Peiretti Franck, Brunel Jean Michel
Faculté de Médecine, Aix Marseille Université, INSERM, INRA, C2VN, 27 Bd Jean Moulin, 13385 Marseille, France.
Faculté de Pharmacie, U1261, INSERM, UMR-MD1 (Membranes et Cibles Thérapeutiques), IRBA, Aix-Marseille Université, 27 Bd Jean Moulin, 13385 Marseille, France.
ACS Omega. 2018 Oct 16;3(10):13263-13266. doi: 10.1021/acsomega.8b01773. eCollection 2018 Oct 31.

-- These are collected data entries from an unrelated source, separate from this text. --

/-- What a message's release does; none while its ORDERED write waits for a frame. -/
def releaseOne (s : State) (i : Nat) (c : Conn) (msn : Nat) (m : InMsg) : Option State :=
  let n := m.length.getD 0
  if m.failed then some s
  else if m.op = Fo.tread then some (performRead s i c msn m.key m.addr (leNat (memReadN m.held 0 8)))
  else if m.op = Fo.tsend then some (emit s (.handed c.peer i (memReadN m.held 0 n)))
  else if m.ordered then landBytes s m.key m.addr (memReadN m.held 0 n)
  else some s

/-- Release complete and failed messages in MSN order. -/
def releaseMsgs (i : Nat) : Nat → Bool → State → State
  | 0, hold, s => ackSoon s i hold
  | k + 1, hold, s =>
    match getConn s i with
    | none => s
    | some c =>
      match Tbl.get c.rx c.rxBase with
      | none => ackSoon s i hold
      | some m =>
        if !(m.complete || m.failed) then ackSoon s i hold
        else match releaseOne s i c c.rxBase m with
          | none => s
          | some s1 =>
            releaseMsgs i k (hold || listKey s m.key)
              (updConn s1 i fun c => { c with rx := Tbl.del c.rx c.rxBase, rxBase := (c.rxBase + 1) % 2 ^ 32 })

/-- Release what can be released, and acknowledge when something was. -/
def tryRelease (s : State) (i : Nat) : State :=
  match getConn s i with
  | none => s
  | some c =>
    match Tbl.get c.rx c.rxBase with
    | some m => if m.complete || m.failed then releaseMsgs i c.window false s else s
    | none => s

/-! ### Reassembly (10 R293, R296 to R298) -/

def setRx (s : State) (i msn : Nat) (m : InMsg) : State := updConn s i fun c => { c with rx := Tbl.set c.rx msn m }

def newRx (f : Frame) : InMsg := ⟨f.op, f.key, f.addr, f.ordered, [], 0, none, [], 0, false, false⟩

/-- Reassembly contexts in use: incomplete messages, and those held for their release. -/
def contextsUsed (s : State) : Nat :=
  s.fbe.conns.foldl (fun a kv => a + (kv.2.rx.filter fun m =>
    !m.2.failed && (!m.2.complete || m.2.ordered || m.2.op == Fo.tsend)).length) 0

/-- The severity-1 event of a violation at the receiver, naming SRC, CONN, KEY and offset. -/
def receiverTold (s : State) (f : Frame) (st : Nat) : State :=
  if st = St.accessViolation || st = St.staleTag || st = St.fieldRange then
    post s Un.fbe Ek.key Ec.refused 1 st (objKey f.src f.conn f.key) (f.addr + f.off * 256)
  else s

/-- A message fails: nothing more of it is written, it is released as failed, and NAK FINAL is sent. -/
def failRx (s : State) (f : Frame) (m : InMsg) (st : Nat) (told : Bool := true) : State :=
  let s1 := setRx (if told then receiverTold s f st else s) f.conn f.seq { m with failed := true, held := [] }
  landingFails (tryRelease (nakOn s1 f.conn f.seq Nr.final st) f.conn) f st

/-- 256-byte units that a packet covers. -/
def unitsOf (f : Frame) : List Nat := (List.range (ceilDiv f.len 256)).map (f.off + ·)

/-- Apply a packet to its message (the code of R296). -/
def applyPacket (s : State) (f : Frame) (m : InMsg) : State :=
  let us := unitsOf f
  let fin := f.off * 256 + f.len
  let lenBad (n : Nat) : Bool := decide (n < fin) || (f.last && n != fin)
  if (!us.isEmpty && us.all m.bitmap.contains) || (us.isEmpty && m.length == some fin) then s
  else if us.any m.bitmap.contains then failRx s f m St.fieldRange
  else if (m.length.map lenBad).getD false then failRx s f m St.fieldRange false
  else
    let hold := f.op != Fo.twrite || f.ordered
    let len := if f.last then some fin else m.length
    let count := m.count + f.len
    let full : Bool := match len with
      | some n => count == n && decide (m.bitmap.length + us.length = ceilDiv n 256)
      | none => false
    let m1 : InMsg := { m with
      bitmap := m.bitmap ++ us, count := count, length := len, lastAt := now s, complete := full
      held := if hold then memWriteN m.held (f.off * 256) f.pay else m.held }
    match if hold then some s else landBytes s f.key (f.addr + f.off * 256) f.pay with
    | none => s
    | some s1 => tryRelease (setRx s1 f.conn f.seq m1) f.conn

/-- The key of a frame is gone: its index has a later generation, or none is live under it. -/
def keyGone (s : State) (key : Nat) : Bool :=
  !Tbl.has s.fbe.keys (keyIdx key) && keyGenAt s (keyIdx key) != key % 256

/-- A packet of a message in the window. A key that is gone while its message is put together is stale (R309). -/
def inWindow (s : State) (c : Conn) (f : Frame) : State :=
  match Tbl.get c.rx f.seq with
  | some m =>
    if m.complete || m.failed then ackSoon s f.conn false
    else
      let st := if f.op != Fo.tsend && keyGone s f.key then St.staleTag else keyStatus s c f
      let st1 := if st = St.ok then (if f.op = Fo.twrite then targetStatus s f else St.ok) else st
      if st1 != St.ok then failRx s f m st1 else applyPacket s f m
  | none =>
    let st := keyStatus s c f
    let st1 := if st = St.ok then (if f.op = Fo.twrite then targetStatus s f else St.ok) else st
    if st1 != St.ok then failRx s f (newRx f) st1
    else if 4096 ≤ contextsUsed s then nakOn s f.conn f.seq Nr.noContext 0
    else applyPacket s f (newRx f)

/-- A packet of a message already released: acknowledged, or rejected where its key has an old generation; a TREAD is
performed again. -/
def behindWindow (s : State) (c : Conn) (f : Frame) : State :=
  if f.op != Fo.tsend && (keyGone s f.key || keyStatus s c f = St.staleTag) then
    nakOn (receiverTold s f St.staleTag) f.conn f.seq Nr.final St.staleTag
  else
    let s1 := ackSoon s f.conn false
    if f.op = Fo.tread && keyStatus s c f = St.ok then performRead s1 f.conn c f.seq f.key f.addr (leNat f.pay) else s1

/-- A packet under an epoch that does not pass is bounced; one under an epoch older than the current fails its message. -/
def bouncePacket (s : State) (c : Conn) (f : Frame) : State :=
  let d := (f.seq + 2 ^ 32 - c.rxBase) % 2 ^ 32
  if decide (d < c.window) && !newer f.epoch (epochNum s) && f.op != Fo.treadResp then
    match Tbl.get c.rx f.seq with
    | some m => if m.complete || m.failed then ackSoon s f.conn false else failRx s f m St.epochStale
    | none => failRx s f (newRx f) St.epochStale
  else landingFails (nakOn s f.conn f.seq Nr.final St.epochStale) f St.epochStale

/-- Count a payload and its mark, in 64-byte units. -/
def countRx (s : State) (f : Frame) : State :=
  let n := ceilDiv f.len 64
  updConn s f.conn fun c => { c with rxBytes := c.rxBytes + n, rxMarked := c.rxMarked + if f.ce then n else 0 }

On the basis of a recent article "" that appeared in , we had decided to highlight the way forward for artificial intelligence in chemistry. Synthesis of molecules remains one of the most important challenges in organic chemistry, and the standard approach involved by a chemist to solve a problem is based on experience and constitutes a repetitive, time-consuming task, often resulting in nonoptimized solutions. Thus, considering the recent phenomenal progresses that have been made in machine learning, there is little doubt that these systems, once fully operational in organic chemistry, will dramatically speed up development of new drugs and will constitute the future of chemistry.
基于最近发表在某刊物上的一篇文章,我们决定强调人工智能在化学领域的发展方向。分子合成仍然是有机化学中最重要的挑战之一,化学家解决问题的标准方法基于经验,是一项重复性、耗时的任务,常常导致非优化的解决方案。因此,鉴于机器学习最近取得的显著进展,毫无疑问,这些系统一旦在有机化学中全面投入使用,将极大地加速新药的研发,并将构成化学的未来。